Extracted records
::::

-- ==== Sys2Proof/Tests/Slice0.lean ====
section
/-! SUPPORT. Small tests. First an ill-formed command for every check of `WellFormed`, and values of the spec's own worked
examples; then, for every obligation with hypotheses, a witness: concrete states and operands that meet the hypotheses of each
of its clauses together. -/

open Sys2Proof Sys2Proof.Machine

set_option Elab.async false
set_option linter.unusedVariables false
set_option linter.unusedTactic false
set_option linter.unreachableTactic false

namespace Sys2Proof.Tests

/-- The machine right after reset. -/
def rst : State := State.reset

/-- A state in a power phase. -/
def ph (p : Phase) : State := { rst with pwr := { rst.pwr with phase := p } }

/-- A state in which one boot stage is to be completed. -/
def bootAt (k : Nat) : State := { rst with pwr := { rst.pwr with phase := .boot, stage := k } }

/-- A running module with its timebase on. -/
def run : State :=
  { rst with
    pwr := { rst.pwr with phase := .running, stage := 8, pgood := true, pwrEn := true, pwrEnLowTicks := false, clocksRunning := true,
                          rails := List.replicate 8 { on := true, inRegulation := true } },
    links := rst.links.modify 0 (fun l => { l with perst := false, ltssm := .l0 }),
    time := { on := true } }

/-- A running module with another timebase. -/
def timed (t : TimeSt) : State := { run with time := t }

/-- A policy entry: VALID and PLAINTEXT, share 1, functions 0 and 1 of link 0, all ways, every core, DPA range 0 of one granule at
granule 1. -/
def pol : Bytes :=
  [5, 0, 1, 0, 3, 0, 0, 0, 0xFF, 0xFF, 16, 0] ++ leBytes 4 1000 ++ leBytes 2 2048 ++ List.replicate 6 0 ++ leBytes 8 1000
    ++ List.replicate 24 0xFF ++ List.replicate 8 0 ++ leBytes 2 1 ++ leBytes 2 1 ++ List.replicate 92 0

/-- A function with its three rings enabled. -/
def ringFn : Fn :=
  { sq := { en := true, base := 0x3000, size := 16 }, cq := { en := true, base := 0x1000, size := 16 },
    eq := { en := true, base := 0x2000, size := 16 } }

/-- A running module with partition 0 and the rings of its function 0. -/
def run0 : State := (run.modPart 0 (fun p => { p with valid := true, policy := pol, keySerial := some 1 })).modFn 0 0 (fun _ => ringFn)

/-- A task. -/
def task0 : TaskSt := { program := 0x10000, argAddr := 0x40, tag := 5, notBeforeMet := true }

/-- A live job of partition 0 with one task. -/
def job0 (t : TaskSt) : Job := { id := 7, phase := .live, tasks := [t], invalidated := true, startMet := true, userTag := 9 }

/-- A state with one job, of serial 0. -/
def holding (j : Job) (s : State) : State := s.modWnd (fun w => { w with jobs := [j], serials := [0], serial := 1 })

/-- A state with one core given. -/
def putCore (n : Nat) (c : Core) (s : State) : State := s.modCore n (fun _ => c)


/-- Function 0 of link 0 with one fetched submission entry. -/
def withEntry (e : Bytes) : State :=
  run0.modFn 0 0 (fun x => { x with sq := { x.sq with tail := 1 }, fetched := [{ bytes := e }] })

/-- A submission entry: OPCODE, FLAGS, JOB, descriptor address and length (R122). -/
def entry (op len : Nat) : Bytes := [BitVec.ofNat 8 op, 0, 0, 0, 7, 0, 0, 0] ++ leBytes 8 0x4000 ++ leBytes 4 len ++ List.replicate 44 0

/-- A job graph of one vector task (R141, R142). -/
def graph1 : Bytes :=
  leBytes 4 0x4C584A42 ++ [1, 0, 1, 0] ++ List.replicate 14 0 ++ [0, 1] ++ List.replicate 40 0
    ++ [0, 0, 0xFF, 0, 0xFF, 0xFF] ++ List.replicate 58 0

/-- A job whose descriptor of 128 bytes is being fetched. -/
def fetching : Job := { id := 7, descLen := 128 }

/-- A core that takes instructions at 0x40000, with a line of its program held and g1 to g4 given. -/
def exe (g1 g2 g3 : BitVec 64) : Core :=
  { phase := .executing, pc := 0x40000, icache := [0x400], g := [0, g1, g2, g3] ++ List.replicate 28 0, taskCount := 2 }

/-- That core as core 1 of the running module. -/
def atExe (c : Core) : State := putCore 1 c run0

/-- That core as core 1, running task 0 of job 0 in partition 0. -/
def atRun (c : Core) : State := putCore 1 c (holding (job0 { task0 with st := .running }) run0)

/-- A queued command: its first bytes, zeros after them, and the address of its ISSUE. -/
def cmd (n : Nat) (b : Bytes) : QCmd := { bytes := b ++ List.replicate (n - b.length) 0, pc := 0x40010 }

/-- A core that runs with one command at the head of queue `q`. -/
def inQ (q : Nat) (x : QCmd) : Core :=
  { exe 0 0 0 with queues := (List.replicate 5 ({} : EQueue)).set q { cmds := [x], issued := 1 } }

/-- A translation buffer entry of the first 64 KiB. -/
def tlb0 : TlbEntry := { part := 0, base := 0, size := 65536, dpa := 0x10000, w := true, x := true }

/-- DR_STREAM of one run of 512 bytes from 0x100 to scratchpad offset 0x400, in slots of 512 bytes (R324). -/
def stream0 : QCmd :=
  cmd 128 ([1, 0, 1, 0, 0, 2, 0, 0, 0, 4, 0, 0, 0, 0, 0, 0] ++ leBytes 8 0x100 ++ leBytes 4 512 ++ leBytes 4 1 ++ leBytes 8 0
    ++ leBytes 8 1 ++ leBytes 8 0 ++ leBytes 8 0x100 ++ leBytes 8 512)

/-- MX_LOAD of an e4m3 tile at 0x1000 into slot 1 (R227). -/
def load0 : QCmd := cmd 64 [1, 1, 1, 127, 0, 0, 0, 0, 0, 0x10, 0, 0, 0, 0, 0, 0]

/-- MX_STREAM of one row at 0x2000 on slot 0, one column, one line, no outputs (R228). -/
def streamMx : QCmd :=
  cmd 64 ([2, 0x20, 1, 127, 1, 6, 0, 0, 1, 0, 0, 0, 0, 0x20, 0, 0] ++ List.replicate 18 0 ++ [1, 0] ++ List.replicate 12 0
    ++ [1, 0, 0, 0, 0xFF, 0xFF, 0xFF, 0xFF])

/-- A loaded e4m3 tile whose first element is 1. -/
def tile1 : TileSlot := { loaded := true, fmt := 1, scale := 127, data := [0x38] }

/-- MX_DRAIN of line 2, then cleared (R232). -/
def drain0 : QCmd := cmd 64 [3, 1, 2, 0, 1, 0]

/-- That MX_STREAM against that tile. -/
def mxOp : StreamOp :=
  { transposed := false, sink := false, add := true, layout := 0, fmt := 1, scale := 127, cols := 1, outFmt := .binary32,
    outCode := 6, outScale := 0, rows := 1, inData := 0x2000, inScale := 0, inStride := 0, inRing := 0, inSlotRows := 0,
    inTally := 0, outTally := 0, accBase := 0, accLines := 1, outData := 0, outStride := 0, outRing := 0, outSlotRows := 1,
    status := 0xFFFFFFFF, lstride := 0, out2 := 0, pair := .eight, tileRows := 256, exp := 0 }

/-- A command of the common vector layout: one row of `cols` elements at 0x1000, no gates, no status (R275). -/
def vx (op fn fa fb fo cols c out imm aux : Nat) : QCmd :=
  cmd 64 (leBytes 1 op ++ leBytes 1 fn ++ leBytes 1 fa ++ [0] ++ leBytes 1 fb ++ [0] ++ leBytes 1 fo ++ List.replicate 5 0
    ++ leBytes 4 1 ++ leBytes 4 cols ++ leBytes 4 0x1000 ++ List.replicate 12 0 ++ leBytes 4 c ++ leBytes 4 0 ++ leBytes 4 out
    ++ leBytes 4 0 ++ leBytes 4 imm ++ leBytes 4 aux ++ leBytes 4 0xFFFFFFFF)

/-- VX_KV_PACK of one bf16 latent of 32 elements (R301). -/
def kvPack0 : QCmd := cmd 64 ([9, 5, 32, 0, 0, 0, 1, 0] ++ leBytes 4 0x1000 ++ leBytes 4 0 ++ leBytes 4 0x2000 ++ leBytes 4 0xFFFFFFFF)

/-- VX_TRACK of the record at 0x1000 and the observation at 0x1040 into 0x1080 (R283). -/
def track0 : QCmd := cmd 64 ([6, 0, 0, 0] ++ leBytes 4 0x1000 ++ leBytes 4 0x1040 ++ leBytes 4 0x1080)

/-- A fused attention command of one query and one key of width 16 (R293). -/
def attn0 (op gradO dq dk dval lse : Nat) : QCmd :=
  cmd 128 (leBytes 1 op ++ [0, 6, 0, 16, 0, 16, 0] ++ leBytes 4 0x3F800000 ++ leBytes 4 1 ++ leBytes 4 1 ++ leBytes 4 0x1000
    ++ leBytes 4 0x1100 ++ leBytes 4 0x1200 ++ leBytes 4 0x1300 ++ leBytes 4 lse ++ leBytes 4 gradO ++ leBytes 4 dq
    ++ leBytes 4 dk ++ leBytes 4 dval ++ List.replicate 20 0 ++ leBytes 4 0x10000 ++ leBytes 4 0xFFFFFFFF)

/-- AT_ATTEND of one head and one query on the handle at 0x100 (R303). -/
def attend0 : QCmd :=
  cmd 128 ([1, 0, 1, 1, 6, 0, 16, 0, 0, 0, 16, 0, 32, 0, 0, 0] ++ leBytes 4 0x3F800000 ++ leBytes 8 0x100 ++ leBytes 4 0x2000
    ++ leBytes 4 0 ++ leBytes 4 1024 ++ leBytes 4 0x3000 ++ List.replicate 20 0 ++ leBytes 4 0xFFFFFFFF)

/-- The sequence without tokens that its root gives (R297, R298). -/
def seq0 : Sequence := { root := 0x1000, gen := 1, tokens := 0, fmt := 5, latent := 32, p := 0, pgroups := 1 }

/-- DRAM with that root and its handle. -/
def seqDram : Memory :=
  Mem1.write ramD (Mem1.write ramD [] 0x10000100 (leBytes 8 0x1000 ++ leBytes 4 1 ++ leBytes 4 0)) 0x10001000
    (leBytes 4 0x4C584B56 ++ leBytes 4 1 ++ leBytes 2 32 ++ leBytes 2 0 ++ [5, 1])

/-- A pillar with two slots of 4,096 bytes and one stash entry of 256. -/
def pillar0 : Pillar := { part := 0, index := 3, base := 0, slotBytes := 4096, slots := [{}, {}], spEntries := 1, entryBytes := 256 }

/-- OPT_STEP of operation `op` on pillar 3, its operands from byte 16 on (R387). -/
def opt (op : Nat) (b : Bytes) : QCmd := cmd 128 ([0x10, BitVec.ofNat 8 op, 3, 0, 0, 0, 0, 0, 0xFF, 0xFF, 0xFF, 0xFF, 0, 0, 0, 0] ++ b)
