-- ==== Sys2Proof/Word.lean ====
section
/-! DEFINITION. The machine's words and its fixed-size tables.

A register file, a set of barriers or the cores of the package are each a fixed number of like things: `Tab α n`,
a list with the proof that it has `n` entries. It is plain data: equality and printing come from the list. -/
namespace Sys2Proof

/-- One byte, the smallest addressable unit (R95). -/
abbrev Byte := BitVec 8
/-- A lane register's word (R53). -/
abbrev Word := BitVec 32
/-- A uniform register's doubleword (R53). -/
abbrev DWord := BitVec 64

/-- A table of exactly `n` entries. -/
abbrev Tab (α : Type) (n : Nat) := { l : List α // l.length = n }

/-- Every entry the same. -/
def Tab.replicate {α : Type} (n : Nat) (a : α) : Tab α n := ⟨List.replicate n a, List.length_replicate⟩

/-- The entry at an index. -/
def Tab.get {α : Type} {n : Nat} (t : Tab α n) (i : Fin n) : α := t.val.get ⟨i.val, t.property.symm ▸ i.isLt⟩

/-- The table with one entry replaced. -/
def Tab.set {α : Type} {n : Nat} (t : Tab α n) (i : Fin n) (a : α) : Tab α n :=
  ⟨t.val.set i.val a, (List.length_set).trans t.property⟩

/-- The table whose entry `i` is `f i`. -/
def Tab.ofFn {α : Type} {n : Nat} (f : Fin n → α) : Tab α n := ⟨List.ofFn f, List.length_ofFn⟩

/-- Every entry mapped. -/
def Tab.map {α β : Type} {n : Nat} (f : α → β) (t : Tab α n) : Tab β n :=
  ⟨t.val.map f, (List.length_map f).trans t.property⟩

/-- One entry updated in place. -/
def Tab.modify {α : Type} {n : Nat} (t : Tab α n) (i : Fin n) (f : α → α) : Tab α n := t.set i (f (t.get i))

/-- The entry at a natural index, taken modulo the size (callers give an index in range). -/
def Tab.at {α : Type} {n : Nat} [NeZero n] (t : Tab α n) (i : Nat) : α := t.get (Fin.ofNat n i)

@[simp] theorem Tab.get_set_eq {α : Type} {n : Nat} (t : Tab α n) (i : Fin n) (a : α) : (t.set i a).get i = a := by
  simp [Tab.get, Tab.set]

theorem Tab.get_set_ne {α : Type} {n : Nat} (t : Tab α n) {i j : Fin n} (a : α) (h : i ≠ j) :
    (t.set i a).get j = t.get j := by
  have hv : i.val ≠ j.val := fun e => h (Fin.ext e)
  simp [Tab.get, Tab.set, hv]

@[simp] theorem Tab.get_ofFn {α : Type} {n : Nat} (f : Fin n → α) (i : Fin n) : (Tab.ofFn f).get i = f i := by
  simp [Tab.get, Tab.ofFn]

@[simp] theorem Tab.get_map {α β : Type} {n : Nat} (f : α → β) (t : Tab α n) (i : Fin n) :
    (t.map f).get i = f (t.get i) := by
  simp [Tab.get, Tab.map]

@[simp] theorem Tab.get_replicate {α : Type} {n : Nat} (a : α) (i : Fin n) : (Tab.replicate n a).get i = a := by
  simp [Tab.get, Tab.replicate]

@[simp] theorem Tab.set_set {α : Type} {n : Nat} (t : Tab α n) (i : Fin n) (a b : α) :
    (t.set i a).set i b = t.set i b := by
  apply Subtype.ext
  simp [Tab.set]

@[simp] theorem Tab.get_modify_eq {α : Type} {n : Nat} (t : Tab α n) (i : Fin n) (f : α → α) :
    (t.modify i f).get i = f (t.get i) := by
  simp [Tab.modify]

theorem Tab.get_modify_ne {α : Type} {n : Nat} (t : Tab α n) {i j : Fin n} (f : α → α) (h : i ≠ j) :
    (t.modify i f).get j = t.get j := by
  simp [Tab.modify, Tab.get_set_ne t _ h]

/-- Two tables with equal entries are equal. -/
theorem Tab.ext_get {α : Type} {n : Nat} {t u : Tab α n} (h : ∀ i, t.get i = u.get i) : t = u := by
  apply Subtype.ext
  apply List.ext_getElem
  · rw [t.property, u.property]
  · intro i h1 h2
    have := h ⟨i, t.property ▸ h1⟩
    simpa [Tab.get] using this

@[simp] theorem Tab.set_get_self {α : Type} {n : Nat} (t : Tab α n) (i : Fin n) : t.set i (t.get i) = t := by
  apply Tab.ext_get
  intro j
  by_cases h : i = j
  · subst h; simp
  · simp [Tab.get_set_ne _ _ h]

end Sys2Proof
end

::::

◆ **Task**: With the entries above as the source, set down exactly the lines from the one holding "i a).get i = a := by" through the last line, both ends included.

◆ **Result of this exercise**:
@[simp] theorem Tab.get_set_eq {α : Type} {n : Nat} (t : Tab α n) (i : Fin n) (a : α) : (t.set i a).get i = a := by
  simp [Tab.get, Tab.set]

theorem Tab.get_set_ne {α : Type} {n : Nat} (t : Tab α n) {i j : Fin n} (a : α) (h : i ≠ j) :
    (t.set i a).get j = t.get j := by
  have hv : i.val ≠ j.val := fun e => h (Fin.ext e)
  simp [Tab.get, Tab.set, hv]

@[simp] theorem Tab.get_ofFn {α : Type} {n : Nat} (f : Fin n → α) (i : Fin n) : (Tab.ofFn f).get i = f i := by
  simp [Tab.get, Tab.ofFn]

@[simp] theorem Tab.get_map {α β : Type} {n : Nat} (f : α → β) (t : Tab α n) (i : Fin n) :
    (t.map f).get i = f (t.get i) := by
  simp [Tab.get, Tab.map]

@[simp] theorem Tab.get_replicate {α : Type} {n : Nat} (a : α) (i : Fin n) : (Tab.replicate n a).get i = a := by
  simp [Tab.get, Tab.replicate]

@[simp] theorem Tab.set_set {α : Type} {n : Nat} (t : Tab α n) (i : Fin n) (a b : α) :
    (t.set i a).set i b = t.set i b := by
  apply Subtype.ext
  simp [Tab.set]

@[simp] theorem Tab.get_modify_eq {α : Type} {n : Nat} (t : Tab α n) (i : Fin n) (f : α → α) :
    (t.modify i f).get i = f (t.get i) := by
  simp [Tab.modify]

theorem Tab.get_modify_ne {α : Type} {n : Nat} (t : Tab α n) {i j : Fin n} (f : α → α) (h : i ≠ j) :
    (t.modify i f).get j = t.get j := by
  simp [Tab.modify, Tab.get_set_ne t _ h]

/-- Two tables with equal entries are equal. -/
theorem Tab.ext_get {α : Type} {n : Nat} {t u : Tab α n} (h : ∀ i, t.get i = u.get i) : t = u := by
  apply Subtype.ext
  apply List.ext_getElem
  · rw [t.property, u.property]
  · intro i h1 h2
    have := h ⟨i, t.property ▸ h1⟩
    simpa [Tab.get] using this

@[simp] theorem Tab.set_get_self {α : Type} {n : Nat} (t : Tab α n) (i : Fin n) : t.set i (t.get i) = t := by
  apply Tab.ext_get
  intro j
  by_cases h : i = j
  · subst h; simp
  · simp [Tab.get_set_ne _ _ h]

end Sys2Proof
end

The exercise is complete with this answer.